Jessica, Sylvia, Me, Lisa, Tanya and Danelle in a lot less clothing at the end

It's funny how your brain doesn't really function when your body is tired. I had water at each of the 6 water stations, but my hands were swollen with dehydration (my wedding ring felt like it was suffocating my finger). I wasn't thinking clearly, or I would have taken a moment to apply the sunscreen I had passed up at the beginning of the race. I didn't want that stuff dripping into my eyes/mouth as I sweated. The finish line would have been a good place to do that to avoid the lobster burn I'm now sporting. I'm either not that sore elsewhere, or the burn is overshadowing it.

A couple things I thought were funny: the number of people who would suddenly sit down and pull off pants and toss them into the bushes; the people who would either suddenly come bounding back onto the course, or suddenly run off to the side - what are you DOING over there?! I wanted to shout; the kid who, rather perplexed, asked me at the 12-mile marker, "Does that mean the beginning of mile 12, or the end?" and the relief on his face when I told him we only had one mile to go; the 79 year old lady who finished minutes ahead of me; the participant whose shirt read: RUNNING SUCKS.

One thing is for sure: I would totally do this again. As we laid on the field, eating watermelon and enjoying NOT running, Lisa chirped, "Ok ladies, what's next?!" For me, it was fish tacos, a shower, and then a steak. For Tanya, it was a nap and then a full night shift at the hospital.

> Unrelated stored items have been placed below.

-- ==== Sys2Proof/Machine/HostApi.lean ====
section
/-! DEFINITION. What the host does to CORE between calls, and the call itself (70_reset_and_hazards.md R180 to R186): power-on, reset,
load, execute, the read accessors and dump. -/

namespace Sys2Proof.Machine

/-- The state at creation (R182): memory zero, reset not done, and every register and flag unspecified, so that
they are arguments. The latch is empty (DESIGN CHOICE, notes/assumptions/11.md). -/
def State.powerOn (regs : Snapshot) (config : Config) : State :=
  { a := regs.a, x := regs.x, y := regs.y, pc := regs.pc, sp := regs.sp, flags := regs.flags, mem := [],
    fault := none, resetDone := false, budget := 0, events := [], config := config }

/-- `reset()` (R180): every element of the state at its value of R39, whatever it was; the machine's parameters are
not part of that state. -/
def applyReset (s : State) : State := { State.reset with config := s.config }

/-- The first bad address of a load, if it has one (R173): the address itself where it lies outside [0, 0xFFFF],
which holds of an empty load too (notes/assumptions/13.md), else 0x10000 where the bytes run past 0xFFFF. -/
def firstBadAddress (address : Int) (n : Nat) : Option Int :=
  if address < 0 ∨ 0xFFFF < address then some address
  else if 0x10000 < address + n then some 0x10000
  else none

/-- `load(address, bytes)` (R184): all of it, or an AddressOutOfRange to the caller with nothing written and the latch
untouched (R173). An empty load inside the address space changes nothing. -/
def load (address : Int) (bytes : List Byte) (s : State) : Except HostError State :=
  match firstBadAddress address bytes.length with
  | some bad => .error (.addressOutOfRange bad)
  | none => .ok (s.setMem (s.mem.writeAll address.toNat bytes))

/-- A call of `execute` with its counter loaded and no event yet (R80). -/
def beginCall (b0 : Int) (s : State) : State := { s with budget := b0, events := [] }

/-- Up to `n` passes of the loop (R81), ending at the first that is no next state. A pass with the budget at 0 or
below changes nothing, so that more passes than the loop needs do no harm. -/
def runCall : Nat → State → State
  | 0, s => s
  | n + 1, s =>
    match step s with
    | .next t => runCall n t
    | .fault _ => s
    | .refused _ => s

/-- The status of a call that has ended in this state (R87). -/
def statusOf (s : State) : Status :=
  match s.fault with
  | some f => .faulted f
  | none => .exhausted

/-- `execute(b0)` (R80 to R91). Every iteration charges at least 1 unit, so `b0` passes are enough (R90). -/
def execute (b0 : Int) (s : State) : Except HostError ExecuteResult :=
  if s.resetDone then
    match s.fault with
    | some f => .ok { state := s, budget := b0, status := .faulted f, events := [] }
    | none =>
      let t := runCall b0.toNat (beginCall b0 s)
      .ok { state := t, budget := t.budget, status := statusOf t, events := t.events }
  else
    .error (.refused .notReset)

/-- A register or flag accessor (R186), refused before the first reset (R36). -/
def accessor {α : Type} (field : State → α) (s : State) : Except HostError α :=
  if s.resetDone then .ok (field s) else .error (.refused .notReset)

def readA (s : State) : Except HostError Byte := accessor State.a s
def readX (s : State) : Except HostError Byte := accessor State.x s
def readY (s : State) : Except HostError Byte := accessor State.y s
def readPc (s : State) : Except HostError Addr := accessor State.pc s
def readSp (s : State) : Except HostError Addr := accessor State.sp s
def readFlags (s : State) : Except HostError Flags := accessor State.flags s

/-- The memory accessor (R186): memory is zero even before the first reset (R182), so it is never refused. -/
def readCell (addr : Addr) (s : State) : Byte := memRead addr s

/-- `dump()` (R59): the non-zero cells with address and value. -/
def dump (s : State) : List Host.Cell := s.mem

end Sys2Proof.Machine
end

For all of us, it's more miles of talking, sharing, laughing, crying and, of course, sweating.

But I might still get a little nervous.

6 comments:

wanda said...

Did you cry at the end? Because Dad and I had bets that you would.

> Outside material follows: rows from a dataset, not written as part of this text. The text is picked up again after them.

/-- R89: `execute(b0)` with b0 at most 0 does no work. Only the fields in which the model holds the call's own counter and
event list are set (notes/assumptions/6.md, 8.md): of the spec's state (R20) nothing changes. -/
def Obligations.ExecuteWithoutBudgetDoesNoWork : Prop :=
  ∀ (b0 : Int) (s : State), b0 ≤ 0 → s.resetDone = true → s.fault = none →
    execute b0 s = .ok
      { state := { s with budget := b0, events := [] }, budget := b0, status := .exhausted, events := [] }

/-- R171: `execute(1)` runs exactly one instruction. -/
def Obligations.ExecuteOneRunsOneInstruction : Prop :=
  ∀ s : State, s.resetDone = true → s.fault = none →
    ∃ t, exec (instrAt s) { s with budget := 1, events := [] } = .next t ∧
      execute 1 s = .ok { state := t, budget := t.budget, status := statusOf t, events := t.events }

/-- R81, R87: a call ends Exhausted with the budget at 0 or below, or Faulted with the fault in the latch; there is no
third way out, and what it returns is what the state holds. -/
def Obligations.ExecuteEndsExhaustedOrFaulted : Prop :=
  ∀ (b0 : Int) (s : State), s.resetDone = true → s.fault = none →
    ∃ r, execute b0 s = .ok r ∧ r.budget = r.state.budget ∧ r.events = r.state.events ∧
      ((r.status = .exhausted ∧ r.state.fault = none ∧ r.budget ≤ 0) ∨
       ∃ f, r.status = .faulted f ∧ r.state.fault = some f)

/-- R90: the overshoot bound, and that `execute` makes at most b0 iterations. -/
def Obligations.ExecuteOvershootIsBounded : Prop :=
  ∀ (b0 : Int) (s : State) (r : ExecuteResult), 0 < b0 → s.resetDone = true → s.fault = none →
    execute b0 s = .ok r →
    1 - (maxCost s.config : Int) ≤ r.budget ∧ (r.status = .exhausted → r.budget ≤ 0) ∧
    (retiredCount r.events : Int) ≤ b0

/-- R90: the loop always terminates: passes beyond the first b0 change nothing. -/
def Obligations.LoopEndsWithinItsBudget : Prop :=
  ∀ (b0 : Int) (s : State) (n : Nat), b0 ≤ n →
    runCall n (beginCall b0 s) = runCall b0.toNat (beginCall b0 s)

/-- The invariant over a whole call: from every state that has it, `execute` leaves a state that has it. -/
def Obligations.ExecuteKeepsTheInvariant : Prop :=
  ∀ (b0 : Int) (s : State) (r : ExecuteResult), s.Inv → execute b0 s = .ok r → r.state.Inv
end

Congratulations and good work. Except for the sunburn. Boo.

Sarah said...

Nope. Like the end of my 10-miler last year, I think I was too dehydrated. I cried while I typed the post, though, if that makes you feel better

Sarah Burgoyne said...

I am so impressed by you! I teared up when you wrote that Donovan joined you at the end.

Christina said...

YAY!!! Congratulations! What an accomplishment.

Jess said...

Congrats on finishing your race! Looks like you had an amazing group of women to share it with. I will channel you as Jeff and I run our first 5K together this weekend :)

Allison said...

Congratulations! We're proud of you! So do you have pictures of Dono running with you? I love that!